Paragon Care Limited
Paragon Care Limited (ASX: PGC) caters to the Australian and New Zealand medical equipment devices and consumables market. The ageing demographics, constant upgradation in consumer expectations and coupled with resilient government spending augurs well for the company. The company has positioned itself as a provider of advanced technology solutions with a bent towards recurring revenue stream in acute ancillary care environments.
The company recently appointed Mr. Bruce Bian as a Non-Executive Director to its Board. Bruce holds a law degree from the Sydney University and has broad experience across multiple facets of practice including Chinese and Australian relations. He also has over 35 years of broad industry experience, with a strong understanding of market trends in the Asia Pacific region. With this appointment, the company board now comprises of six directors, five of whom are independent non-executive directors.

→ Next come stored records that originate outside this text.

-- ==== Sys2Proof/Proofs/Completion.lean ====
section
/-! Completion: its test, its closing records with the nearly-full alarm where one is due, the settlement, and the start of
the batch (R178, R180, R190 to R193). -/

set_option Elab.async false

namespace Sys2Proof.Machine

/-! ### Records written in one event (R172, R178, R180) -/

/-- Bodies as the records that follow n records at a clock. -/
def recordsFrom (n clock : Nat) (bodies : List Body) : List Record :=
  bodies.mapIdx fun i b => { seq := n + 1 + i, clock := clock, body := b }

@[simp] theorem recordsFrom_length (n clock : Nat) (bodies : List Body) :
    (recordsFrom n clock bodies).length = bodies.length := List.length_mapIdx

@[simp] theorem recordsFrom_bodies (n clock : Nat) (bodies : List Body) :
    (recordsFrom n clock bodies).map (·.body) = bodies := by
  exact List.ext_getElem (by simp) fun i _ _ => by simp [recordsFrom]

theorem recordsFrom_append (n clock : Nat) (a b : List Body) :
    recordsFrom n clock (a ++ b) = recordsFrom n clock a ++ recordsFrom (n + a.length) clock b := by
  unfold recordsFrom
  rw [List.mapIdx_append]
  refine congrArg _ (List.ext_getElem (by simp) fun i _ _ => ?_)
  simp only [List.getElem_mapIdx, Record.mk.injEq, and_true]
  omega

theorem getElem_recordsFrom {n clock i : Nat} {bodies : List Body} {r : Record}
    (h : (recordsFrom n clock bodies)[i]? = some r) : r.seq = n + 1 + i ∧ r.clock = clock := by
  simp only [recordsFrom, List.getElem?_mapIdx, Option.map_eq_some_iff] at h
  obtain ⟨b, -, rfl⟩ := h
  exact ⟨rfl, rfl⟩

/-- The notice that k records appended after n bring: the alarm when one of them is the 15,360th (R180). -/
def crossing (n k : Nat) : List UpFrame := if n < 15360 ∧ 15360 ≤ n + k then [.alarm .journalNearlyFull 0] else []

theorem crossing_length (n k : Nat) : (crossing n k).length ≤ 1 := by
  unfold crossing
  split <;> simp

theorem crossing_zero (n : Nat) : crossing n 0 = [] := if_neg (by omega)

theorem crossing_succ (n k : Nat) : crossing n (k + 1) = crossing n k ++ crossing (n + k) 1 := by
  unfold crossing
  by_cases hbefore : n < 15360 ∧ 15360 ≤ n + k
  · rw [if_pos (by omega), if_pos hbefore, if_neg (by omega)]
    rfl
  · by_cases hlast : n + k < 15360 ∧ 15360 ≤ n + k + 1
    · rw [if_pos (by omega), if_neg hbefore, if_pos hlast]
      rfl
    · rw [if_neg (by omega), if_neg hbefore, if_neg hlast]
      rfl

namespace State

variable {s t : State}

/-- While a frame is queued the link transmits if it may: a frame more leaves the flag as it is (R5). -/
def LinkRuns (s : State) : Prop := s.port.transmitting = (s.port.transmitting || s.port.olrdy)

/-- The records of the bodies stand behind those of s, and the notice that they bring is queued. -/
structure Wrote (s t : State) (bodies : List Body) : Prop where
  journal : t.journal = { s.journal with
    records := s.journal.records ++ recordsFrom s.journal.records.length s.day.clock bodies }
  port : t.port = { s.port with queue := s.port.queue ++ crossing s.journal.records.length bodies.length }
  day : t.day = s.day
  counters : t.counters = s.counters

theorem Wrote.refl (s : State) : Wrote s s [] := by
  refine ⟨?_, ?_, rfl, rfl⟩
  · simp [recordsFrom]
  · simp [crossing_zero]

theorem Wrote.congr {t' : State} {bodies : List Body} (h : Wrote s t bodies) (hj : t'.journal = t.journal)
    (hp : t'.port = t.port) (hd : t'.day = t.day) (hc : t'.counters = t.counters) : Wrote s t' bodies :=
  ⟨hj.trans h.journal, hp.trans h.port, hd.trans h.day, hc.trans h.counters⟩

theorem Wrote.append {bodies : List Body} (h : Wrote s t bodies) (hruns : s.LinkRuns)
    (hroom : s.port.queue.length + 1 < 64) (b : Body) : Wrote s (t.append b) (bodies ++ [b]) := by
  have hused : t.journal.records.length = s.journal.records.length + bodies.length := by
    rw [h.journal]
    simp
  have hfree : t.port.queue.length < 64 := by
    have := crossing_length s.journal.records.length bodies.length
    rw [h.port]
    simp only [List.length_append]
    omega
  rw [append_eq]
  refine ⟨?_, ?_, h.day, ?_⟩
  · show t.withRecord b = _
    rw [withRecord, hused, h.journal, h.day, recordsFrom_append]
    simp [recordsFrom, Nat.add_assoc]
  · show t.portAfterRecord = _
    have hdue : t.journal.records.length + 1 = 15360 ↔
        t.journal.records.length < 15360 ∧ 15360 ≤ t.journal.records.length + 1 := by omega
    rw [List.length_append, List.length_singleton, crossing_succ, ← hused, portAfterRecord]
    unfold crossing
    by_cases hlast : t.journal.records.length + 1 = 15360
    · rw [if_pos ⟨hlast, hfree⟩, if_pos (hdue.mp hlast)]
      rw [withFrame, h.port]
      have := hruns.symm
      simp [this, crossing]
    · rw [if_neg fun hn => hlast hn.1, if_neg fun hn => hlast (hdue.mpr hn), h.port]
      simp [crossing]
  · exact (countersAfterRecord_of_room t hfree).trans h.counters

/-! ### The sessions end (R56, R191) -/

/-- The SIGN_OFF records of the closing: one for each open session among the positions given, in their order. -/
def closingBodies (s : State) (ps : List Nat) : List Body :=
  (ps.filter fun p => (s.session p).state != .signedOff).map fun p => .signOff p ((s.session p).teller.getD 0) .closing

The company reported a 9% growth in its organic revenue in 1H19 which was approximately two times the overall market growth. The gross margin and EBITDA margin (for continuing business) for 1H19 was at ~38% and 12% respectively. The Company declared a fully franked dividend of 1.1 cent. The strong sales performance was a validation of the company’s focus in 2018 to strengthen sales leadership. The company has begun the migration to Microsoft D365 single platform to standardise systems and process across the group. Benefits of the same anticipated from 1 July 2019 and expected cost reduction of upwards of three million in FY20. PGC maintains a positive outlook for continuing business is expecting to generate $240mn of revenue and $28mn of EBITDA in FY19. The total health care spends stands at $190 billion in Australia and New Zealand. The addressable market opportunity for Paragon is at about $9 billion.
The company is currently focusing on transformation to accelerate the integration. To meet the target, the company has refreshed its Board and Senior leadership team, invested in systems, divested underperforming business and kept a focus on deep cost out program. The company has identified Devices, Diagnostics, Capital & consumables, and services as key sales and marketing verticals.
The shares of Paragon delivered a negative return of 38.89%, 25.42%, and 4.35% in the past six months, three months, and one month respectively. It last traded at $0.450, up by 2.27% on ASX (as on 12 April 2019) with a market capitalisation of $148.34 million.
Integral Diagnostics Limited
Integral Diagnostics Limited (ASX: IDX) is a Melbourne based leading medical imaging services provider across Australia and New Zealand.
Dr. Ian Kadish is the Managing Director of the company, and he joined the company in May 2017. Previously, he held roles in CSC Healthcare, Mckinsey and Company, Netcare a South Africa and UK hospital group. He has also served as CEO and MD of Healthcare Australia and CEO and MD of Pulse Health Group.
The company delivered a solid set of numbers in 1H19, witnessing growth. In comparison to its 1H18 numbers, the company reported: 23.2 % growth in operating revenue, 40.5% growth in operating EBITDA, 34.4% growth in operating NPAT and 25.6% growth in EPS. The company delivered an industry-leading EBITDA margin of 23.4% in 1H19 vs. 20.3% in1H18. This was possible due to the leveraging of the platform to drive cost efficiencies and revenue synergies. The company has also restructured its debt facilities. This has resulted in improved terms providing greater flexibility and lower cost of capital. It maintains a cash advance facility of $240 million and asset financing of $65 million.
In 1H19 company expanded its operations with the successful opening of facilities such as Miami Beach clinic, development of SJOG Hospital in Geelong, etc. Restructured radiologist remuneration and escrow arrangements, diversifying the radiologist shareholder base. On expenditure front, the company expects an additional cost in 2H19 due to radiologist recruitment. The normalised free cash flow conversion of 89.5%. The expected CapEx for FY19 is around $20 million. Replacement CapEx is around $12 million, and growth CapEx is around $8 million.
The Board has approved an on-market share buy-back of ordinary shares, which was scheduled to commence on 8th March 2019 and to end 12 months from the date of the announcement.
The IDX shares have delivered a positive return of 11.38 percent in the last year. It has delivered a return of 1.11 percent, 9.16 percent, and 3.40 percent in the past six months, three months, and one-month respectively. It last traded at $2.720 (As on 12 April 2019), down 0.73% from its previous close, with a market capitalisation of $430.36 million.